There are two schools of thought for writing a book; plotting and pantsing (writing by the seat of your pants). I’m very much a Type A personality. Hence, lots of plotting. When I go to plot a story, it looks something like this:
That being said, I can plot all I want and the story still doesn’t always go according to plan. Characters show up that I didn’t know existed. In my first manuscript I completed, Books and Dreams, I had a young lady start her own used bookstore (my childhood dream) and everything is going wrong, from the electricity not turned on to a clogged toilet. Dealing with the toilet, water sloshed over her new shoes. A voice calls from the doorway. “Ah, the glamorous life of a business owner. Toilet cleaning is so not in my job description.” Who was this voice? It was the heroine’s cousin who is helping her run the bookstore. Who knew? I didn’t know she had a cousin. And one with a snarky voice as well. The cousin turned out to be a shoulder to cry on, a shove in the right direction when the heroine needed it, and a woman worthy of her own story some day.
As writers write, we discover things about ourselves we never knew. I would have thought I was a planner, a plotter, through and through. When I went to write my first novella, Divorce, Interrupted, I discovered I could pantser with the rest of them. I sat down at the computer and that story wrote itself. Whoosh! 20,000 words in no time at all. From then on, I’ve been pantsing my shorter works and just plotting the full-length novels.

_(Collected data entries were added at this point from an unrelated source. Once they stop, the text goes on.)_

/-- A report is stored unless it is suspect (R141): its inner check holds and its power code is one of the three. -/
def Sound (b : ReportBurst) (w : Power) : Prop := b.innerOk = true ∧ readPower b.power = some w

/-- The record of burst `b` on head `h` for entry `u`, its gap flag still to be set (R151). -/
def recordOf (s : State) (u : UnitNo) (h : HeadNo) (level : Byte) (b : ReportBurst) (r : RecordReadings)
    (clamped absent suspect : Bool) : ReportRecord :=
  ⟨b.unitId, u, b.kind, b.seq, s.fs.now, h, level, r, clamped, absent, suspect, false⟩

/-- The record `r` of entry `e` at index `u` is handed to the Report Unit (R151, R152): it joins the report queue with
the entry's gap flag, which it clears, and REPORTS is raised when the depth rises to the threshold; a full queue
refuses it, which sets gap-pending and counts the overflow. -/
def RecordHanded (s t : State) (u : UnitNo) (e : UnitEntry) (r : ReportRecord) : Prop :=
  (s.rep.reports.length < 256 → t.rep.reports = s.rep.reports ++ [{ r with gap := e.gapPending }] ∧
    (t.unit u).gapPending = false ∧ t.rep.overflow = s.rep.overflow ∧
    flagSet t .reports = (flagSet s .reports || decide (s.rep.reports.length + 1 = s.rep.threshold))) ∧
  (256 ≤ s.rep.reports.length → t.rep.reports = s.rep.reports ∧ (t.unit u).gapPending = true ∧
    t.rep.overflow = bump s.rep.overflow ∧ flagSet t .reports = flagSet s .reports)

/-- The alarm kinds that went from clear in `e` to set in `f`, in the order in which a report hands on their records
(R146). -/
def newAlarms (e f : UnitEntry) : List AlarmKind :=
  [.power, .unit, .excursion].filter fun k => f.live &&& k.bit != 0#4 && e.live &&& k.bit == 0#4

/-- The alarm records `news` are handed to the Report Unit, where they find a queue of at most 32 (R154): they join
while it holds fewer, the others are counted, and ALARMS is raised when the queue was empty. -/
def AlarmsHanded (s t : State) (news : List AlarmRecord) : Prop :=
  t.rep.alarms = s.rep.alarms ++ news.take (32 - s.rep.alarms.length) ∧
    (s.rep.alarmOverflow ≤ 65535 →
      t.rep.alarmOverflow = min 65535 (s.rep.alarmOverflow + (news.length - (32 - s.rep.alarms.length)))) ∧
    flagSet t .alarms = (flagSet s .alarms || decide (s.rep.alarms = [] ∧ news ≠ []))

/-- Entry `e` of the slot in progress brings a burst that fails the outer test (R127): the return to a POLL or CONTENTION
cell, of a head still in service, is DECODED and no report burst by length, outer check and kind. -/
def failsOuter (e : Entry) : Bool :=
  (match e.cell with
    | .contention | .poll _ _ => true
    | _ => false) && e.awaited && !e.outOfService &&
  match e.ret with
  | some ⟨.decoded, _, bytes⟩ => (readReport bytes).isNone
  | _ => false

/-- Entry `e` of the slot in progress brings a garbled result (R42): a CONTENTION cell, of a head still in service, whose
return is GARBLED or fails the outer test. -/
def bringsGarbled (e : Entry) : Bool :=
  e.cell == .contention && e.awaited && !e.outOfService &&
  match e.ret with
  | some ⟨.garbled, _, _⟩ => true
  | _ => failsOuter e

/-- The slot in progress `o` closes next with a CRANE cell of link `x` on head `h` as its only cell, which closes the
last CRANE cell of the link in the frame; the link was not opened in the frame (R94, R97). -/
structure LastCraneCell (s : State) (o : OpenSlot) (h : HeadNo) (x : LinkNo) (role : Role) : Prop where
  only : OnlyCell s o h
  started : s.fs.slotStarted = true
  cell : (o.entries.get h).cell = .crane x role
  last : ∀ g sl r, s.cell g sl = .crane x r → sl ≤ o.time.slot
  fresh : (s.exch x).opened = false ∧ (s.exch x).settled = false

It is my system and it seems to be working. Except…
When it does not. For the Summertime on Main Street boxed set I had no idea of who my characters were, the plot of the story, a title, nothing. Then I was lucky enough to go back to my old hometown and see my writing ladies. They let me brainstorm my story over lunch. It reminded me of how much I missed that connection and them. I can’t use all the ideas they had that day, but it was an enormous step in the right direction to get started on Retreat, Interrupted.
Do you plot and plan or go with the flow?
Jill James, plotter and planner…sometimes.